BEGIN
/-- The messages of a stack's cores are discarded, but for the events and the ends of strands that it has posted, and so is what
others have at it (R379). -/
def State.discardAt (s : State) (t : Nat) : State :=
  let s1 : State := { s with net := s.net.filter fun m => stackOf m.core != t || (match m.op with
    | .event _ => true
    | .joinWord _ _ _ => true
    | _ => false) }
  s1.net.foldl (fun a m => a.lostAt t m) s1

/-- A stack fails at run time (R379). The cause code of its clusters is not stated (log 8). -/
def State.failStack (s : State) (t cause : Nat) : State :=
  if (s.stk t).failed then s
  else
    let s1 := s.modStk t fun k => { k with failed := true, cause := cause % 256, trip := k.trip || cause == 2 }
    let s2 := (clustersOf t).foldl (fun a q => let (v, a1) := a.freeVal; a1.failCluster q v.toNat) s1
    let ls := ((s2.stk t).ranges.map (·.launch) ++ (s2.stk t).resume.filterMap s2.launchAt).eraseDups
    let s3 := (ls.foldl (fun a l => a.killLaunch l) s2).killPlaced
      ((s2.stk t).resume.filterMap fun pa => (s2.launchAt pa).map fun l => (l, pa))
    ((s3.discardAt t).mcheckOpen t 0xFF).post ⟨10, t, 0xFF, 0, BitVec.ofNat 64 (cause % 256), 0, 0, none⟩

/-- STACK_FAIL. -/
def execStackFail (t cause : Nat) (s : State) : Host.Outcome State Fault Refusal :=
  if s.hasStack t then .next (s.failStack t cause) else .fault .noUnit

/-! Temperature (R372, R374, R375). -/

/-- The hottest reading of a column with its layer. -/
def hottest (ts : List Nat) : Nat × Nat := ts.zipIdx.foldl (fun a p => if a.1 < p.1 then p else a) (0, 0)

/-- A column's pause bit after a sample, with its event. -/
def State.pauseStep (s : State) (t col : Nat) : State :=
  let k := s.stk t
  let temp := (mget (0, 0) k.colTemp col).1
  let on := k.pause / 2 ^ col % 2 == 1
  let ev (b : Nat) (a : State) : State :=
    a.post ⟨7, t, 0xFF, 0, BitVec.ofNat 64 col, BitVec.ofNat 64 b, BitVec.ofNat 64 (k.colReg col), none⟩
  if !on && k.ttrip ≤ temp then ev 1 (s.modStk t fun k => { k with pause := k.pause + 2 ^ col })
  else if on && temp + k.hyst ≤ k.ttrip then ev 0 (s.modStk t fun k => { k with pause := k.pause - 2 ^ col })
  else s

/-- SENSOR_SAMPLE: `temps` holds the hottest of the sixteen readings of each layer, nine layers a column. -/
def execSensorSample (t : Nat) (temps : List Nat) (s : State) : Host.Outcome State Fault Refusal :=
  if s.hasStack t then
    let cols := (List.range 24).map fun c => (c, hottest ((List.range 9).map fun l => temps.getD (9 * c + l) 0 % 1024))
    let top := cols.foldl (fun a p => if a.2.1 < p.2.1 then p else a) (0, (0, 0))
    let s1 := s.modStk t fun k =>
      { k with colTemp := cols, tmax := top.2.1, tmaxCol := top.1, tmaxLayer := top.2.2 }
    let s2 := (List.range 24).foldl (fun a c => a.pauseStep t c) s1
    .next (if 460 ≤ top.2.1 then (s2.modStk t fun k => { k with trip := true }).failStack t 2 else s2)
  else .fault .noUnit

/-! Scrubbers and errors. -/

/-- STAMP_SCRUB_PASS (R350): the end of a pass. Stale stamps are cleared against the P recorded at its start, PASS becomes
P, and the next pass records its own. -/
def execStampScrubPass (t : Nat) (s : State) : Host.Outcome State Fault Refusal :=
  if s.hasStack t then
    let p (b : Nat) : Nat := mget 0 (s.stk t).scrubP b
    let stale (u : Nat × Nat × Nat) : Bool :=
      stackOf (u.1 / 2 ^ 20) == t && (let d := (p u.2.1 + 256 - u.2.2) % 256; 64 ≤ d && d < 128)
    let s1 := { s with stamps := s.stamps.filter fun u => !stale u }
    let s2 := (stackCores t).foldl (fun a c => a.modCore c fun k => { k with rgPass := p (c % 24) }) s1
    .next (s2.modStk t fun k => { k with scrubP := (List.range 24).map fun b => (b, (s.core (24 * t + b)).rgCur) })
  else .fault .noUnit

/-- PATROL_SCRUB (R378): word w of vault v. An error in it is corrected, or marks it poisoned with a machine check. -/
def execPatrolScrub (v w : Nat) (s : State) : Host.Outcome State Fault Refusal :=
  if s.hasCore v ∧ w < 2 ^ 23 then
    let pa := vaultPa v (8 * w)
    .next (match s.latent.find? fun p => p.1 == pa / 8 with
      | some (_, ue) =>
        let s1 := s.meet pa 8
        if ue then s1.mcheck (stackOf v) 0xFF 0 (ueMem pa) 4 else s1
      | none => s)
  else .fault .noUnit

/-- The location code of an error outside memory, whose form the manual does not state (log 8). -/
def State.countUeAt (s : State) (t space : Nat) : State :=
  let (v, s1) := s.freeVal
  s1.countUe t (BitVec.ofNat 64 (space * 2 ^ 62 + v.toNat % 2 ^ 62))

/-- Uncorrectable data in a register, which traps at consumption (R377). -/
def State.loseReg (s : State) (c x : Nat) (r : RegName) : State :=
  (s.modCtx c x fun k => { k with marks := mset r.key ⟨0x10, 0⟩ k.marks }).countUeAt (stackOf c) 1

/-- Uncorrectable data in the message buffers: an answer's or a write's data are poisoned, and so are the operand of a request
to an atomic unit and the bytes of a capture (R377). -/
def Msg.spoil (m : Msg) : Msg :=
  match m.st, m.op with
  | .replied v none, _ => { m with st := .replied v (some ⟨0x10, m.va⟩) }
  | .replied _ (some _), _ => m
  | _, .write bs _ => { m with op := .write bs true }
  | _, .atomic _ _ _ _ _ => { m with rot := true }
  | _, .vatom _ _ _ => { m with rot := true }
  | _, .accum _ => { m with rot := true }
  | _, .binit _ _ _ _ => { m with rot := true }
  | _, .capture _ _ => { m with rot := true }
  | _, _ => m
END
## Task goal
Your task is to return all of the material exactly.

## Answer area
/-- The messages of a stack's cores are discarded, but for the events and the ends of strands that it has posted, and so is what
others have at it (R379). -/
def State.discardAt (s : State) (t : Nat) : State :=
  let s1 : State := { s with net := s.net.filter fun m => stackOf m.core != t || (match m.op with
    | .event _ => true
    | .joinWord _ _ _ => true
    | _ => false) }
  s1.net.foldl (fun a m => a.lostAt t m) s1

/-- A stack fails at run time (R379). The cause code of its clusters is not stated (log 8). -/
def State.failStack (s : State) (t cause : Nat) : State :=
  if (s.stk t).failed then s
  else
    let s1 := s.modStk t fun k => { k with failed := true, cause := cause % 256, trip := k.trip || cause == 2 }
    let s2 := (clustersOf t).foldl (fun a q => let (v, a1) := a.freeVal; a1.failCluster q v.toNat) s1
    let ls := ((s2.stk t).ranges.map (·.launch) ++ (s2.stk t).resume.filterMap s2.launchAt).eraseDups
    let s3 := (ls.foldl (fun a l => a.killLaunch l) s2).killPlaced
      ((s2.stk t).resume.filterMap fun pa => (s2.launchAt pa).map fun l => (l, pa))
    ((s3.discardAt t).mcheckOpen t 0xFF).post ⟨10, t, 0xFF, 0, BitVec.ofNat 64 (cause % 256), 0, 0, none⟩

/-- STACK_FAIL. -/
def execStackFail (t cause : Nat) (s : State) : Host.Outcome State Fault Refusal :=
  if s.hasStack t then .next (s.failStack t cause) else .fault .noUnit

/-! Temperature (R372, R374, R375). -/

/-- The hottest reading of a column with its layer. -/
def hottest (ts : List Nat) : Nat × Nat := ts.zipIdx.foldl (fun a p => if a.1 < p.1 then p else a) (0, 0)

/-- A column's pause bit after a sample, with its event. -/
def State.pauseStep (s : State) (t col : Nat) : State :=
  let k := s.stk t
  let temp := (mget (0, 0) k.colTemp col).1
  let on := k.pause / 2 ^ col % 2 == 1
  let ev (b : Nat) (a : State) : State :=
    a.post ⟨7, t, 0xFF, 0, BitVec.ofNat 64 col, BitVec.ofNat 64 b, BitVec.ofNat 64 (k.colReg col), none⟩
  if !on && k.ttrip ≤ temp then ev 1 (s.modStk t fun k => { k with pause := k.pause + 2 ^ col })
  else if on && temp + k.hyst ≤ k.ttrip then ev 0 (s.modStk t fun k => { k with pause := k.pause - 2 ^ col })
  else s

/-- SENSOR_SAMPLE: `temps` holds the hottest of the sixteen readings of each layer, nine layers a column. -/
def execSensorSample (t : Nat) (temps : List Nat) (s : State) : Host.Outcome State Fault Refusal :=
  if s.hasStack t then
    let cols := (List.range 24).map fun c => (c, hottest ((List.range 9).map fun l => temps.getD (9 * c + l) 0 % 1024))
    let top := cols.foldl (fun a p => if a.2.1 < p.2.1 then p else a) (0, (0, 0))
    let s1 := s.modStk t fun k =>
      { k with colTemp := cols, tmax := top.2.1, tmaxCol := top.1, tmaxLayer := top.2.2 }
    let s2 := (List.range 24).foldl (fun a c => a.pauseStep t c) s1
    .next (if 460 ≤ top.2.1 then (s2.modStk t fun k => { k with trip := true }).failStack t 2 else s2)
  else .fault .noUnit

/-! Scrubbers and errors. -/

/-- STAMP_SCRUB_PASS (R350): the end of a pass. Stale stamps are cleared against the P recorded at its start, PASS becomes
P, and the next pass records its own. -/
def execStampScrubPass (t : Nat) (s : State) : Host.Outcome State Fault Refusal :=
  if s.hasStack t then
    let p (b : Nat) : Nat := mget 0 (s.stk t).scrubP b
    let stale (u : Nat × Nat × Nat) : Bool :=
      stackOf (u.1 / 2 ^ 20) == t && (let d := (p u.2.1 + 256 - u.2.2) % 256; 64 ≤ d && d < 128)
    let s1 := { s with stamps := s.stamps.filter fun u => !stale u }
    let s2 := (stackCores t).foldl (fun a c => a.modCore c fun k => { k with rgPass := p (c % 24) }) s1
    .next (s2.modStk t fun k => { k with scrubP := (List.range 24).map fun b => (b, (s.core (24 * t + b)).rgCur) })
  else .fault .noUnit

/-- PATROL_SCRUB (R378): word w of vault v. An error in it is corrected, or marks it poisoned with a machine check. -/
def execPatrolScrub (v w : Nat) (s : State) : Host.Outcome State Fault Refusal :=
  if s.hasCore v ∧ w < 2 ^ 23 then
    let pa := vaultPa v (8 * w)
    .next (match s.latent.find? fun p => p.1 == pa / 8 with
      | some (_, ue) =>
        let s1 := s.meet pa 8
        if ue then s1.mcheck (stackOf v) 0xFF 0 (ueMem pa) 4 else s1
      | none => s)
  else .fault .noUnit

/-- The location code of an error outside memory, whose form the manual does not state (log 8). -/
def State.countUeAt (s : State) (t space : Nat) : State :=
  let (v, s1) := s.freeVal
  s1.countUe t (BitVec.ofNat 64 (space * 2 ^ 62 + v.toNat % 2 ^ 62))

/-- Uncorrectable data in a register, which traps at consumption (R377). -/
def State.loseReg (s : State) (c x : Nat) (r : RegName) : State :=
  (s.modCtx c x fun k => { k with marks := mset r.key ⟨0x10, 0⟩ k.marks }).countUeAt (stackOf c) 1

/-- Uncorrectable data in the message buffers: an answer's or a write's data are poisoned, and so are the operand of a request
to an atomic unit and the bytes of a capture (R377). -/
def Msg.spoil (m : Msg) : Msg :=
  match m.st, m.op with
  | .replied v none, _ => { m with st := .replied v (some ⟨0x10, m.va⟩) }
  | .replied _ (some _), _ => m
  | _, .write bs _ => { m with op := .write bs true }
  | _, .atomic _ _ _ _ _ => { m with rot := true }
  | _, .vatom _ _ _ => { m with rot := true }
  | _, .accum _ => { m with rot := true }
  | _, .binit _ _ _ _ => { m with rot := true }
  | _, .capture _ _ => { m with rot := true }
  | _, _ => m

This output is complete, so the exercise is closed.